Veniva da me, mi spiegò, per tradurre in uno scritto convincente le argomentazioni riguardanti le sue aspettative di divenire a breve moglie di tal Monsieur Moreau di Yerres. La lettera avrebbe dovuto far rompere gli ultimi indugi al signore che, evidentemente, peccava d’indecisione. Come un uomo potesse consentire a un esemplare femminile di tanta bellezza di doversi produrre in richieste così esplicite, andava molto al di là della mia capacità di comprendere.
Dunque, mentre la bella signora che appresi essere vedova nonostante la giovane età, mi esponeva le sue ragioni, mi ritrovai a perdermi in fantasticherie poco professionali che chiamavano in causa uno dei pochi sensi non ancora coinvolto. I miei pensieri presero a galleggiare sulle parole pronunciate da M.me Hortense fino a condurmi lontano dal luogo dove mi trovavo.

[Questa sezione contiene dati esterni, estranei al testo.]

-- ==== Sys2Proof/Certificates/Slice0/Obligations.lean ====
section
/-!
DEFINITION. The statements for the provers, each from the numbered rules of spec/. Wherever a command's next state is given,
it is given WHOLE as a record update of the state before, so the statement is the command's result, its completion and its
frame in one: what is not named is unchanged, the host's list of commands among it. `rsp := 0` is the status `OK` on the
response port (the model's own field, assumption log 2). Words like `[derived: ...]` are the spec's own marks: a statement that
rests on a rule so marked has basis 'derived'.
-/

open Sys2Proof Sys2Proof.Machine

/-! ## The command port -/

/-- Each of the sixteen opcodes, written out in binary, decodes to the command of its row of the opcode map, with the sampled port as its
operand, whatever the ports carry (rule R51). -/
def Obligations.OpcodeMapSampleWords : Prop :=
  ∀ (x : BitVec 128) (t : BitVec 288),
    decode ⟨0b0000#4, x, t⟩ = .nop ∧ decode ⟨0b0001#4, x, t⟩ = .enc x ∧ decode ⟨0b0010#4, x, t⟩ = .dec (textOfPort t) ∧
      decode ⟨0b0011#4, x, t⟩ = .clr ∧ decode ⟨0b0100#4, x, t⟩ = .ldidx x ∧
      decode ⟨0b0101#4, x, t⟩ = .ldtxt (textOfPort t) ∧ decode ⟨0b0110#4, x, t⟩ = .split ∧
      decode ⟨0b0111#4, x, t⟩ = .round ∧ decode ⟨0b1000#4, x, t⟩ = .unround ∧ decode ⟨0b1001#4, x, t⟩ = .pack ∧
      decode ⟨0b1010#4, x, t⟩ = .extract ∧ decode ⟨0b1011#4, x, t⟩ = .fmt ∧ decode ⟨0b1100#4, x, t⟩ = .parse ∧
      decode ⟨0b1101#4, x, t⟩ = .join ∧ decode ⟨0b1110#4, x, t⟩ = .reservedE ∧ decode ⟨0b1111#4, x, t⟩ = .reservedF

/-- Decoding what the encoder made of a well-formed command gives the command back, on the port and as one 420-bit word.
The numbering of that word above the opcode is the model's choice, assumption log 5. -/
def Obligations.DecodeOfEncodeIsIdentity : Prop :=
  ∀ i : Instr, i.wellFormed = true → decode (encode i) = i ∧ decodeTableWord 420 (wordOfPort (encode i)) = some i

/-- Each port word whose ignored ports carry 0 is the encoder's word of what it decodes to, and the 420-bit numbering loses no
bit of any port word. The numbering above the opcode is the model's choice, assumption log 5. -/
def Obligations.EncodeOfDecodeIsIdentity : Prop :=
  (∀ w : PortWord, w.canonical = true → encode (decode w) = w) ∧ ∀ w : PortWord, portOfWord (wordOfPort w) = w

/-- A port a command ignores may carry any value (rule R50): `idx_in` matters only under the opcodes of LDIDX and ENC, `txt_in`
only under those of LDTXT and DEC, for the command read and so for the state and the status. -/
def Obligations.IgnoredPortsHaveNoEffect : Prop :=
  ∀ (op : BitVec 4) (x x' : BitVec 128) (t t' : BitVec 288) (s : State),
    (op = 0x4#4 ∨ op = 0x1#4 → x = x') → (op = 0x5#4 ∨ op = 0x2#4 → t = t') →
      decode ⟨op, x, t⟩ = decode ⟨op, x', t'⟩ ∧ exec (decode ⟨op, x, t⟩) s = exec (decode ⟨op, x', t'⟩) s

/-- The text port's byte order (rule R34) at the machine: LDTXT of a port word leaves in `TXT[k]` bits `287 - 8k` down to
`280 - 8k` of `txt_in`, and every 36 characters can be presented. -/
def Obligations.TextPortIsMostSignificantFirst : Prop :=
  (∀ (x : BitVec 128) (w : BitVec 288) (s : State), ∃ t, exec (decode ⟨0x5#4, x, w⟩) s = .next t ∧
    ∀ k : Fin 36, (t.txt[k]).toNat = w.toNat / 2 ^ (280 - 8 * k.val) % 256) ∧
  ∀ u : Text, ∃ w : BitVec 288, decode ⟨0x5#4, 0, w⟩ = .ldtxt u

/-- A written command assembles exactly when its operand fits its port: an index below `2^128`, a text of 36 characters, an opcode below
16; and then to a word that decodes to the command written, each of the ten commands without an operand among them (rule R60). -/
def Obligations.AssembledCommandsDecodeToThemselves : Prop :=
  (∀ n : Nat, (AsmCommand.enc n).assemble.isSome = true ↔ n < 2 ^ 128) ∧
  (∀ n : Nat, (AsmCommand.ldidx n).assemble.isSome = true ↔ n < 2 ^ 128) ∧
  (∀ text : List Byte, (AsmCommand.dec text).assemble.isSome = true ↔ text.length = 36) ∧
  (∀ text : List Byte, (AsmCommand.ldtxt text).assemble.isSome = true ↔ text.length = 36) ∧
  (∀ n : Nat, (AsmCommand.dotOp n).assemble.isSome = true ↔ n < 16) ∧
  (∀ n : Nat, n < 2 ^ 128 → ∃ w, (AsmCommand.enc n).assemble = some w ∧ decode w = .enc (BitVec.ofNat 128 n)) ∧
  (∀ n : Nat, n < 2 ^ 128 → ∃ w, (AsmCommand.ldidx n).assemble = some w ∧ decode w = .ldidx (BitVec.ofNat 128 n)) ∧
  (∀ t : Text, ∃ w, (AsmCommand.dec t.toList).assemble = some w ∧ decode w = .dec t) ∧
  (∀ t : Text, ∃ w, (AsmCommand.ldtxt t.toList).assemble = some w ∧ decode w = .ldtxt t) ∧
  (∀ n : Nat, n < 16 → ∃ w, (AsmCommand.dotOp n).assemble = some w ∧ w.op.toNat = n) ∧
  (∃ w, AsmCommand.nop.assemble = some w ∧ decode w = .nop) ∧
  (∃ w, AsmCommand.clr.assemble = some w ∧ decode w = .clr) ∧
  (∃ w, AsmCommand.split.assemble = some w ∧ decode w = .split) ∧
  (∃ w, AsmCommand.round.assemble = some w ∧ decode w = .round) ∧
  (∃ w, AsmCommand.unround.assemble = some w ∧ decode w = .unround) ∧
  (∃ w, AsmCommand.pack.assemble = some w ∧ decode w = .pack) ∧
  (∃ w, AsmCommand.extract.assemble = some w ∧ decode w = .extract) ∧
  (∃ w, AsmCommand.fmt.assemble = some w ∧ decode w = .fmt) ∧
  (∃ w, AsmCommand.parse.assemble = some w ∧ decode w = .parse) ∧
  (∃ w, AsmCommand.join.assemble = some w ∧ decode w = .join)

/-- The mnemonic of each command without an operand, as a line of assembler text, gives the word of that command, and the bare opcode form
gives the reserved opcodes (rule R60). -/
def Obligations.AssemblerLinesNameTheirCommands : Prop :=
  (∃ w, assembleLine "NOP".toList = .ok (some w) ∧ decode w = .nop) ∧
  (∃ w, assembleLine "CLR".toList = .ok (some w) ∧ decode w = .clr) ∧
  (∃ w, assembleLine "SPLIT".toList = .ok (some w) ∧ decode w = .split) ∧
  (∃ w, assembleLine "ROUND".toList = .ok (some w) ∧ decode w = .round) ∧
  (∃ w, assembleLine "UNROUND".toList = .ok (some w) ∧ decode w = .unround) ∧
  (∃ w, assembleLine "PACK".toList = .ok (some w) ∧ decode w = .pack) ∧
  (∃ w, assembleLine "EXTRACT".toList = .ok (some w) ∧ decode w = .extract) ∧
  (∃ w, assembleLine "FMT".toList = .ok (some w) ∧ decode w = .fmt) ∧
  (∃ w, assembleLine "PARSE".toList = .ok (some w) ∧ decode w = .parse) ∧
  (∃ w, assembleLine "JOIN".toList = .ok (some w) ∧ decode w = .join) ∧
  (∃ w, assembleLine ".op 14".toList = .ok (some w) ∧ decode w = .reservedE) ∧
  (∃ w, assembleLine ".op 15".toList = .ok (some w) ∧ decode w = .reservedF)

/-! ## Steps and runs -/

/-- A step takes the command at the front of the host's list off it and is `exec` of the command that word decodes to, in the
state without it (rule R41; the list is the model's field, assumption log 3). -/
def Obligations.StepRunsTheDecodedCommand : Prop :=
  ∀ (s : State) (w : PortWord) (rest : List PortWord), s.program = w :: rest →
    step s = exec (decode w) { s with program := rest }

/-- With no command on the port a step changes nothing. The model's choice, assumption log 4, from rule R168's "The engine is idle
between commands and loses nothing while idle". -/
def Obligations.IdleStepChangesNothing : Prop :=
  ∀ s : State, s.program = [] → step s = .next s

/-- Every state has a next state: "the engine is never stuck and never hangs" (rule R7), no error halts it (rule R161). -/
def Obligations.EveryStepAnswersANextState : Prop :=
  (∀ s : State, ∃ t, step s = .next t) ∧ ∀ (i : Instr) (s : State), ∃ t, exec i s = .next t

/-- The state after commands `c1, ..., cn` is `step(cn, ... step(c1, s))` (rule R41): a run takes them one at a time, in order,
each from the state the one before it left, and leaves the commands after them on the list. -/
def Obligations.RunTakesCommandsInOrder : Prop :=
  ∀ (s : State) (ws rest : List PortWord), s.program = ws ++ rest →
    core.run ws.length s = .next
      { ws.foldl (fun u w => after Config.roundConstants (decode w) u) s with program := rest }

/-- The two parts of a program run one after the other, and a run of all its commands ends with none left (rule R188). -/
def Obligations.RunEndsWithTheProgram : Prop :=
  (∀ (m n : Nat) (s t : State), core.run m s = .next t → core.run (m + n) s = core.run n t) ∧
  ∀ s : State, ∃ t, runAll s = .next t ∧ t.program = [] ∧ (statuses s.program.length s).length = s.program.length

Mi vidi in un’inconsueta dimensione domestica, dove la camera disadorna normalmente destinata a ospitare i miei sonni, veniva sostituita da una stanza da letto ampia e luminosa, completa di quelle dotazioni che solo la presenza femminile prima consiglia, poi impone. Perché la mia fantasia corresse in via prioritaria a immaginare quella stanza e non a figurarsi l’aspetto dello studiolo non è difficile da dedurre. Ciò che continuava a risultare strano anche a me stesso era come, pur non avendo avuto mai dimestichezza con tali ambienti, riuscivo, protagonista la signora, a prefigurarmi ogni minimo dettaglio: dal copriletto sontuoso, alle tende vaporose dal decoro elegante, perfino il privatissimo angolo del tavolino da toletta dove sapevo compiersi quei piccoli grandi miracoli (nel caso di Hortense, ero certo, piccoli) che facevano sì che bellezze trascurabili nel momento del risveglio diventassero degne di qualche attenzione, terminato il lavoro che vi si svolgeva.